§ **ASSIGNED TASK**: Copy out the first line of the listing and every line after it, exactly, until you have copied the line containing "x).pc = k.pc := rfl".

§ **DATA SHOWN**:
Segment Open
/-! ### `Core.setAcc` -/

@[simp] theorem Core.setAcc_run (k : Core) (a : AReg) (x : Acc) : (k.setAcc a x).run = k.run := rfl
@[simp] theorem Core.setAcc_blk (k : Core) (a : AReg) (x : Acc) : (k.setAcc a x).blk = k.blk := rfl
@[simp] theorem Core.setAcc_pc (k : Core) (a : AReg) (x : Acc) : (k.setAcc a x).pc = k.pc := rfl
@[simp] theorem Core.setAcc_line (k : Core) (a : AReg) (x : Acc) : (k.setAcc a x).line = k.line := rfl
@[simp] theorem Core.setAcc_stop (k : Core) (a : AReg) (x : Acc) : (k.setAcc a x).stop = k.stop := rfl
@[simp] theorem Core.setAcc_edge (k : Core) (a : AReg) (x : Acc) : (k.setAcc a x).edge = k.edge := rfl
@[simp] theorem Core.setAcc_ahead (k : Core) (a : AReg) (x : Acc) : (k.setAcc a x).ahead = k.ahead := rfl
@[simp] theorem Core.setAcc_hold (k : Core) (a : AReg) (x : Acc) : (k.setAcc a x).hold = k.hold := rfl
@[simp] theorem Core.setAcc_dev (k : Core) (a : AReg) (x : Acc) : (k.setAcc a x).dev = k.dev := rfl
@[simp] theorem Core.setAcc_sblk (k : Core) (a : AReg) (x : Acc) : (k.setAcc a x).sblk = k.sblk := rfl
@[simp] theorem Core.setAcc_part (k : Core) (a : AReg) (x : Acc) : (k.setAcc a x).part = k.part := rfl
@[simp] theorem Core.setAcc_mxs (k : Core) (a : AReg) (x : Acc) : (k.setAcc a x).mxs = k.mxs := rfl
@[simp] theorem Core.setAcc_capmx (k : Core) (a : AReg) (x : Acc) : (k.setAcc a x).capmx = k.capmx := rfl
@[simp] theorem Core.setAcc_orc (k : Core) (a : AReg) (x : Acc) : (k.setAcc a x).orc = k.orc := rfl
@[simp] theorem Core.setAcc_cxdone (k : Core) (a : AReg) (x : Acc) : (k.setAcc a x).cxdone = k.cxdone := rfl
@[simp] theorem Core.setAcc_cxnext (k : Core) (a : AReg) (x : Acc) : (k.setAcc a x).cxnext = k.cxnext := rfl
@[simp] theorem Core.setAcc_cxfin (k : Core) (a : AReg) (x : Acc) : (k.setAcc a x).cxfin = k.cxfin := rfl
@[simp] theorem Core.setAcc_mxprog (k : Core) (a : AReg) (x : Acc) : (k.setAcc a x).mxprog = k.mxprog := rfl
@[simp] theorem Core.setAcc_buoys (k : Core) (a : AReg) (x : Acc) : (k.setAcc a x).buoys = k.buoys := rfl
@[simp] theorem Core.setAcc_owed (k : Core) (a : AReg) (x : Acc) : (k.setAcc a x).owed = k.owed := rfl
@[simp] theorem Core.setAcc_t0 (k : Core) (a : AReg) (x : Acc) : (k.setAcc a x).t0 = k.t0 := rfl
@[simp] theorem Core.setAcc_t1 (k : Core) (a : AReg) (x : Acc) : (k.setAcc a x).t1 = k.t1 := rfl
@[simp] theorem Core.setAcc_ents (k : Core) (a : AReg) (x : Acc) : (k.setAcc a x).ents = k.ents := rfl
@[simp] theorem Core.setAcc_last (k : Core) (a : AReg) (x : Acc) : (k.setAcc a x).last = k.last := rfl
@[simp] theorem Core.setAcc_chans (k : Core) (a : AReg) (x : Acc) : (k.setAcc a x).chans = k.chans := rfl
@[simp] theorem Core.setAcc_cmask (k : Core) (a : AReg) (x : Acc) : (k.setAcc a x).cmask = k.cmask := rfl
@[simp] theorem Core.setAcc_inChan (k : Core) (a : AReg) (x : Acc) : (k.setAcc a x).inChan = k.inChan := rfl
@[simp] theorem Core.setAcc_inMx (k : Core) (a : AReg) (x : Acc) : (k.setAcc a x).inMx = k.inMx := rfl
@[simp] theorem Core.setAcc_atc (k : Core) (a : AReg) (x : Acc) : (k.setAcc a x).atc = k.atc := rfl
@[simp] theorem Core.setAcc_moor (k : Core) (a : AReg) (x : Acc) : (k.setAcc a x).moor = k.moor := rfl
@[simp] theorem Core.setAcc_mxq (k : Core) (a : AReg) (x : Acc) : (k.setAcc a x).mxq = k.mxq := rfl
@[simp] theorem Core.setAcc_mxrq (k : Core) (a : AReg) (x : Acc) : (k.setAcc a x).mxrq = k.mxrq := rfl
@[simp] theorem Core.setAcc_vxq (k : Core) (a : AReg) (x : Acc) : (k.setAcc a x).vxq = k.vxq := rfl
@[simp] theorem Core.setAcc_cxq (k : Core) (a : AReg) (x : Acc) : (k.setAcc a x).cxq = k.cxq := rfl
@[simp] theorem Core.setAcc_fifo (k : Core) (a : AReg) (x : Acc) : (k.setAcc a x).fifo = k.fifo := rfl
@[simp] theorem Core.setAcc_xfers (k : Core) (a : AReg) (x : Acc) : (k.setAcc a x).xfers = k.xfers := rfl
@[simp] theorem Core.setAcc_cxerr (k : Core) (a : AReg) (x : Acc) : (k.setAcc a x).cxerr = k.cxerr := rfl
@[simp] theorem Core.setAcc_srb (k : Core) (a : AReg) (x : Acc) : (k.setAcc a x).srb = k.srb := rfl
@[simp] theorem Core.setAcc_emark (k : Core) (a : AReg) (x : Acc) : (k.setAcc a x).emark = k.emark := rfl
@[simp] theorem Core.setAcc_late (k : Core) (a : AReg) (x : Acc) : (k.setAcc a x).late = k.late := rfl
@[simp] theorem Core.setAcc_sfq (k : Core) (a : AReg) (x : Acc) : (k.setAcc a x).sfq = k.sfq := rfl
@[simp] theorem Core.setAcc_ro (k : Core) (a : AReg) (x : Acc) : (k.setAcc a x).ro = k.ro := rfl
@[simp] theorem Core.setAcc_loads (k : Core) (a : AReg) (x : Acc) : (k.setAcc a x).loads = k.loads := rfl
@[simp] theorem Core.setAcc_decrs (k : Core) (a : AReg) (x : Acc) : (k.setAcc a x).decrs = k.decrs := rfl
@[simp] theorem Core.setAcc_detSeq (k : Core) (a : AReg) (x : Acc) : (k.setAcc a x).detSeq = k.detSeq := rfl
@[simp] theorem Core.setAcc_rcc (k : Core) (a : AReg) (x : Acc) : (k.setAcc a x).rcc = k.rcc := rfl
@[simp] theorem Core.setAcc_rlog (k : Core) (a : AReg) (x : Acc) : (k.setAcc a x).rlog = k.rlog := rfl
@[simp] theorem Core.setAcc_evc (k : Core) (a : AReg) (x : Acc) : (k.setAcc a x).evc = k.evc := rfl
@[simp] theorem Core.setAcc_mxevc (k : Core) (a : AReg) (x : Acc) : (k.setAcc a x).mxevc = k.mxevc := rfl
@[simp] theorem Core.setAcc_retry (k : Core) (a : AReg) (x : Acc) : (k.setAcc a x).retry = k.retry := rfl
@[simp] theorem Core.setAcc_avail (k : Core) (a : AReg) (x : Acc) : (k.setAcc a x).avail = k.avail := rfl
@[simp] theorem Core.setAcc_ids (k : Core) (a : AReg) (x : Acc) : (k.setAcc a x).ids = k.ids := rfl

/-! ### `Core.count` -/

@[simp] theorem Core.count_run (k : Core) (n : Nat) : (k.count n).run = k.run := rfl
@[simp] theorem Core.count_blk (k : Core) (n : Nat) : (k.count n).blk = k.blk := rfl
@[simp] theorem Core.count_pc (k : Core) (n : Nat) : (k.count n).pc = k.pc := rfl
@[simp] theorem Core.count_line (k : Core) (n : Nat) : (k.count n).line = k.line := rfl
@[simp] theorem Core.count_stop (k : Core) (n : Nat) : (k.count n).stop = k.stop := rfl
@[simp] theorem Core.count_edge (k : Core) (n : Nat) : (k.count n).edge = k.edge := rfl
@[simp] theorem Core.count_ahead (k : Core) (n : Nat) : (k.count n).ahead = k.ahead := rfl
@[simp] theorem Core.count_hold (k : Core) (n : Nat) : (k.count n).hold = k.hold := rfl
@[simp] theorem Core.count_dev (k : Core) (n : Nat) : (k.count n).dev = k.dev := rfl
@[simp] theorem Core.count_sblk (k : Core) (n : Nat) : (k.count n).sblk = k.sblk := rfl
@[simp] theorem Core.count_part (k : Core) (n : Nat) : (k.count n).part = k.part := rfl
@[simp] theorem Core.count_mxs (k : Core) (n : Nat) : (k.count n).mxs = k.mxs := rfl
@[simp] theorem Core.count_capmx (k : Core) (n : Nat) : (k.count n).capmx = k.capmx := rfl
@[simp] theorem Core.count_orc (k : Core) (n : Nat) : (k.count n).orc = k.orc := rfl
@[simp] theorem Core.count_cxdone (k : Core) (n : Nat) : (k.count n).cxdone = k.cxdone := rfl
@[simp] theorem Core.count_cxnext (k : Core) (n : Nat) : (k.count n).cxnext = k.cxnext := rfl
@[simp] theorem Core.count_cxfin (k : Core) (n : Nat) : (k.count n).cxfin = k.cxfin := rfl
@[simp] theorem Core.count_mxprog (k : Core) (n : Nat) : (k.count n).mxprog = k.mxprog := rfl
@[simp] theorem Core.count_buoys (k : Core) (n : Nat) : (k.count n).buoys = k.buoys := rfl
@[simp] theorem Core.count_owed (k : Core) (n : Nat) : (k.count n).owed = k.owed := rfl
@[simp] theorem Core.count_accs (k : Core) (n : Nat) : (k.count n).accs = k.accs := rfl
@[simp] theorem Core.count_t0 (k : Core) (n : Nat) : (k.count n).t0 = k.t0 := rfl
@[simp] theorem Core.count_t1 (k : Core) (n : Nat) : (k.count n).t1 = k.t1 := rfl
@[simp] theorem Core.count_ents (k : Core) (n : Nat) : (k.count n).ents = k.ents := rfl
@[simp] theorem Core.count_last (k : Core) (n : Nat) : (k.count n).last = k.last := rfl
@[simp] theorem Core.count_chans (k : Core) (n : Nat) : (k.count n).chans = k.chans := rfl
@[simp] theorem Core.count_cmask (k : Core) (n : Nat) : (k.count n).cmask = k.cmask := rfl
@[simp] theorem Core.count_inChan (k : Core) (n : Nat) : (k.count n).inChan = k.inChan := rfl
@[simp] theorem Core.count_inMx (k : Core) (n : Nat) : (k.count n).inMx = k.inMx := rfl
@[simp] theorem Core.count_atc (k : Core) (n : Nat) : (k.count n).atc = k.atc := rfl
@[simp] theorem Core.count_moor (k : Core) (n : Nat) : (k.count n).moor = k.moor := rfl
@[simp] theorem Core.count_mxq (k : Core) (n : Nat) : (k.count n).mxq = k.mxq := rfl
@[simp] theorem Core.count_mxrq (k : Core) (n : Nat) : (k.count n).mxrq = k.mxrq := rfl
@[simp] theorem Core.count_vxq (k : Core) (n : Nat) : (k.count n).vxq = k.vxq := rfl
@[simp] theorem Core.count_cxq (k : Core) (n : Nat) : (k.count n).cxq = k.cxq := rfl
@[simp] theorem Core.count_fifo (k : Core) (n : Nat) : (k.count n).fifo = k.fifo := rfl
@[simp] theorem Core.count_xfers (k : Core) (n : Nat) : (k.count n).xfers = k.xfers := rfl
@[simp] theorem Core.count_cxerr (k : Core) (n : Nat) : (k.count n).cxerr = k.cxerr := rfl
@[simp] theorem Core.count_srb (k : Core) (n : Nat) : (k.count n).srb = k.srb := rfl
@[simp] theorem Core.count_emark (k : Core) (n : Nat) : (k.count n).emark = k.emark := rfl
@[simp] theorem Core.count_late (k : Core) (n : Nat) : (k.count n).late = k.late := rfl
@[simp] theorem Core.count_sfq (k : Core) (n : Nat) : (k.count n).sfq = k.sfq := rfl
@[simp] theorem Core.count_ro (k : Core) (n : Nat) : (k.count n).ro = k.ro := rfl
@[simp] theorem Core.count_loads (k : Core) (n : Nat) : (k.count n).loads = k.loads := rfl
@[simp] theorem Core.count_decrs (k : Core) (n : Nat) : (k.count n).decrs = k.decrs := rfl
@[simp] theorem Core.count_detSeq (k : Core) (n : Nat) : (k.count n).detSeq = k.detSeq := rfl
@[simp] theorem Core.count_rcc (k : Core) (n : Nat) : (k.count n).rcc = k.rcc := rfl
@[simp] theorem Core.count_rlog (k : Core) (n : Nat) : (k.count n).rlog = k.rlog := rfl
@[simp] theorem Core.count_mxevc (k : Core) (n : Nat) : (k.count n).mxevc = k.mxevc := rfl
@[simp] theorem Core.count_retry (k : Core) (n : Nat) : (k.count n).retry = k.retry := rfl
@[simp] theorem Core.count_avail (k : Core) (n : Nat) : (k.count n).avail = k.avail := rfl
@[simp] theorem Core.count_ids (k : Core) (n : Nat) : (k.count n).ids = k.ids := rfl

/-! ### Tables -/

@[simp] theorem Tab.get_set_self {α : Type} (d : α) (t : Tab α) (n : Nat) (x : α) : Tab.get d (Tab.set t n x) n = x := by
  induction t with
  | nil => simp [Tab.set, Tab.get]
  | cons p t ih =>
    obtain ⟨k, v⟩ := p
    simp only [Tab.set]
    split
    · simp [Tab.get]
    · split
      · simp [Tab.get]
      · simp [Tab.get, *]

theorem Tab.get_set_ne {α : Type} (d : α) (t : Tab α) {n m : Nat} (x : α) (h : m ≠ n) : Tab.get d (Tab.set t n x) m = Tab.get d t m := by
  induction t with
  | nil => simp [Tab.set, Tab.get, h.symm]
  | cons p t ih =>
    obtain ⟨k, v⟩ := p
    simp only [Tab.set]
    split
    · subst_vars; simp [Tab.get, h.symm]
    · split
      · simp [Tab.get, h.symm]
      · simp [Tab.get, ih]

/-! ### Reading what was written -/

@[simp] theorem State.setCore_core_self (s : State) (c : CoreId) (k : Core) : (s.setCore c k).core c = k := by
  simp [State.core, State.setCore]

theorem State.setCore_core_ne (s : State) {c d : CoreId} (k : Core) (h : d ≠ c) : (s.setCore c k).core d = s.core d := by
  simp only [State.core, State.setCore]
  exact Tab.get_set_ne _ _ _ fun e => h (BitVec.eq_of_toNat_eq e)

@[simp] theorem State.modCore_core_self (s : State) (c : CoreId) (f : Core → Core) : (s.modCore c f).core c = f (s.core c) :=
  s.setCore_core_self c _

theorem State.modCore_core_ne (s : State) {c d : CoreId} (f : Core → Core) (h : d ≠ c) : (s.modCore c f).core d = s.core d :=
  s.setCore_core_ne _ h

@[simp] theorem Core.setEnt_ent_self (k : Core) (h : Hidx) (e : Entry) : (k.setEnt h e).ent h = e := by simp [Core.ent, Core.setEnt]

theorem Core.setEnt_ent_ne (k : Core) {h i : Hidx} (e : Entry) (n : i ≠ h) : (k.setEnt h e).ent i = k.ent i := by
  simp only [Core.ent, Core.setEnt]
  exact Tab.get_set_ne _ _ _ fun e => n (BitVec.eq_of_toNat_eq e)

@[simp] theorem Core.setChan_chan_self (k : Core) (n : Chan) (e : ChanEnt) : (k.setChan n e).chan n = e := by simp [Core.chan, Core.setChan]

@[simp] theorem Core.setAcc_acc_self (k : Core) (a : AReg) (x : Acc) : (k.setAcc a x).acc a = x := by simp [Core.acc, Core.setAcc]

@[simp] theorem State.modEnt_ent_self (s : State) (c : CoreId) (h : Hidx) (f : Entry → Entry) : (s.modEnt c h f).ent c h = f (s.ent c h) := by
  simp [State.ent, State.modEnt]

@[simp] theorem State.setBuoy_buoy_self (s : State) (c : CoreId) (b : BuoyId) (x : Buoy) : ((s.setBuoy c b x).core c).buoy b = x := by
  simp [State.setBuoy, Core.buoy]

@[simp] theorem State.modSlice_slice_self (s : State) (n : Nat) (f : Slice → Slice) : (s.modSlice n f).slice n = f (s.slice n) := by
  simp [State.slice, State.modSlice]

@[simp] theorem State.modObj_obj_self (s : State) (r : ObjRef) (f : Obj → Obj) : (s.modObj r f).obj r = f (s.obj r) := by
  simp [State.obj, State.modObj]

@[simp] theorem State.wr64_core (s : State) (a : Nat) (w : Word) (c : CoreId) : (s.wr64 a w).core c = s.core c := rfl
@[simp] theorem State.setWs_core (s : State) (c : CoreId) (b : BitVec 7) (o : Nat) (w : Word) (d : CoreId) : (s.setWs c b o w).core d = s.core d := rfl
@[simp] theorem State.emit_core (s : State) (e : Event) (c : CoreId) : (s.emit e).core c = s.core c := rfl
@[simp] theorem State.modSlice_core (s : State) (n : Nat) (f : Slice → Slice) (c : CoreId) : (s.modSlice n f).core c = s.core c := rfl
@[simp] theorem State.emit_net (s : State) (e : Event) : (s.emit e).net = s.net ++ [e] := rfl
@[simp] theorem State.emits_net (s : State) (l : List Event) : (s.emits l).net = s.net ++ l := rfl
Segment Closed
§ **EXERCISE RESULT**:
/-! ### `Core.setAcc` -/

@[simp] theorem Core.setAcc_run (k : Core) (a : AReg) (x : Acc) : (k.setAcc a x).run = k.run := rfl
@[simp] theorem Core.setAcc_blk (k : Core) (a : AReg) (x : Acc) : (k.setAcc a x).blk = k.blk := rfl
@[simp] theorem Core.setAcc_pc (k : Core) (a : AReg) (x : Acc) : (k.setAcc a x).pc = k.pc := rfl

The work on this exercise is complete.